JAMES MAC DONALD: For mountaineer Ken Noguchi the trash is a disgrace and the inspiration for a global crusade to clean up what he climbs. Noguchi is Japan's most famous alpinist, at one time the youngest man to summit the world's seven highest peaks, scaling Mount Everest for the first time he found the Himalayas wonder wasn't exactly what he expected.
KEN NOGUCHI: Before going, I always saw beautiful images of Everest on TV, I thought it would be like that but once I got there, I found litter everywhere.

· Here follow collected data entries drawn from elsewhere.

/-- The invariant holds in states that are not startup: the TRIG task running with a lock; an encoder inside a frame. -/
theorem witness_EveryStepKeepsTheInvariant :
    stateOk ({ trigRuns .run2 2 2 with pcl := ⟨[⟨.trig, 1⟩, ⟨.nav, 0⟩], 3, [⟨.trig, .cmdmb, 2⟩]⟩ }) = true ∧
    stateOk (encoding (some .brake) 0xAA .main 4 5000 0) = true ∧
    stateOk { withHost (withEcu start fun e => { e with ovf := 65534, distmb := some 4294967295 }) (fun h =>
      { h with dr := 4294967295, dl := 4294967295, nav := [.setDr 4294967295, .setDl 4294967295] })
      with res := some 4294967295 } = true ∧
    stateOk (withEcu start fun e => { e with ovf := 65535 }) = false ∧
    step (start.withFetchWord 32 0x12000000) = .next (after .trigReq start) := by
  refine ⟨by decide, by decide, by decide, by decide, rfl⟩

theorem witness_LockExcludesItsCeiling :
    let s := withPcl start [⟨.nav, 0⟩] 5 [⟨.nav, .mode, 5⟩, ⟨.nav, .captmr, 1⟩]
    arbiterOk s = true ∧ heldBy s .mode = some .nav ∧ heldBy s .captmr = some .nav := by decide

/-- A byte that is in no table exists: eight values are mapped (R94). -/
theorem unmapped_byte_exists : ∃ b : Byte, b ∉ Config.openBytes.all := by
  by_contra h
  have hall : ([0, 1, 2, 3, 4, 5, 6, 7, 8] : List Byte) ⊆ Config.openBytes.all := fun b _ =>
    Classical.not_not.1 fun hb => h ⟨b, hb⟩
  have hsub := List.subperm_of_subset (by decide) hall
  exact absurd hsub.length_le (by simp [OpenBytes.all])

theorem witness_CommandIngestEchoesAndDecodes :
    (∀ b m, takeable (received b m) .uart = true ∧ arbiterOk (received b m) = true ∧ (received b m).host.rxbyte = b ∧
      (received b m).host.mode = m) ∧ (∃ b : Byte, b ∉ Config.openBytes.all) := by
  refine ⟨fun b m => ⟨?_, ?_, rfl, rfl⟩, unmapped_byte_exists⟩
  · rw [show takeable (received b m) .uart = takeable (received 0 .manual) .uart from rfl]; decide
  · rw [show arbiterOk (received b m) = arbiterOk start from rfl]; decide

theorem witness_NavigationDecidesByClearance :
    (let s := navAt start [.takeReading];
      run s = .nav ∧ agentFree s ∧ s.host.nav = .takeReading :: [] ∧ s.res = none) ∧
    (∀ x ∈ [(20, ScanPos.right, false), (20, .left, false), (20, .middle, true), (21, .middle, true), (21, .middle, false)],
      let s := reading x.1 x.2.1 x.2.2;
      run s = .nav ∧ agentFree s ∧ s.host.nav = .takeReading :: [] ∧ s.res = some x.1 ∧ s.host.scan = x.2.1 ∧
        s.host.deb = x.2.2) ∧
    (∀ x ∈ [((21 : Nat), (20 : Nat)), (21, 21), (20, 20)],
      let s := withHost (navAt start [.decideTurn]) fun h => { h with dr := x.1, dl := x.2 };
      run s = .nav ∧ agentFree s ∧ s.host.nav = .decideTurn :: [] ∧ s.host.dr = x.1 ∧ s.host.dl = x.2) ∧
    (∀ a, a ∈ [NavAct.setDr 7, .setDl 7, .setDeb true, .setScan .left, .scanner .right, .scanner .middle, .scanner .left,
        .delay 1000000] →
      run (navAt start [a]) = .nav ∧ agentFree (navAt start [a]) ∧ (navAt start [a]).host.nav = a :: []) :=
  ⟨by decide, by decide, fun _ _ => ⟨rfl, (by decide : agentFree start), rfl, rfl, rfl⟩,
    fun _ _ => ⟨rfl, (by decide : agentFree start), rfl⟩⟩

JAMES MACDONALD: Climbers leave behind plenty. Much of the rubbish bearing Japanese labels, Noguchi set out to clean it up. Over several expeditions, his international team has removed eight tons of trash from Everest, hardly an easy job at those altitudes.
KEN NOGUCHI: You carry the garbage from eight thousand meters down to six thousand meters, again and again for two months, it's really hard especially when
temperatures are up and there is one avalanche after another. I was worried I may become garbage myself.
JAMES MAC DONALD: Noguchi has since turned his attention closer to home, he leads a local club on frequent clean up trips hoping to restore the natural beauty. The volunteers are finding some of the last things you'd ever expect to see at the base of Mount Fuji, you have a 27 inch television set, a computer monitor, a collection of car batteries, that's after only fifteen minutes of cleaning. Within hours the trash is piled high, the surprising site even for seasoned climbers.
UNIDENTIFIED MALE: I have climbed many mountains in Japan, he says, but this one has the most garbage, most climbers have good abdicate but there are many visitors and some heartless people dumb their trash here. Still seven years of scrubbing are paying off, particularly at the upper reaches. Though few will ever rich the heights he's experienced. Noguchi hopes to inspire people to take better care of the slopes.
KEN NOGUCHI: An alpinist goes into dangerous conditions, but the most important thing is he never give up, it's the same with environmental problems, you can't do it all by yourself, but if you can get a group of people together, anything is possible. JAMES MAC DONALD: To a man used to near impossible tasks it's just one more adventure. James MacDonald, CNN, near Mount Fuji, Japan.。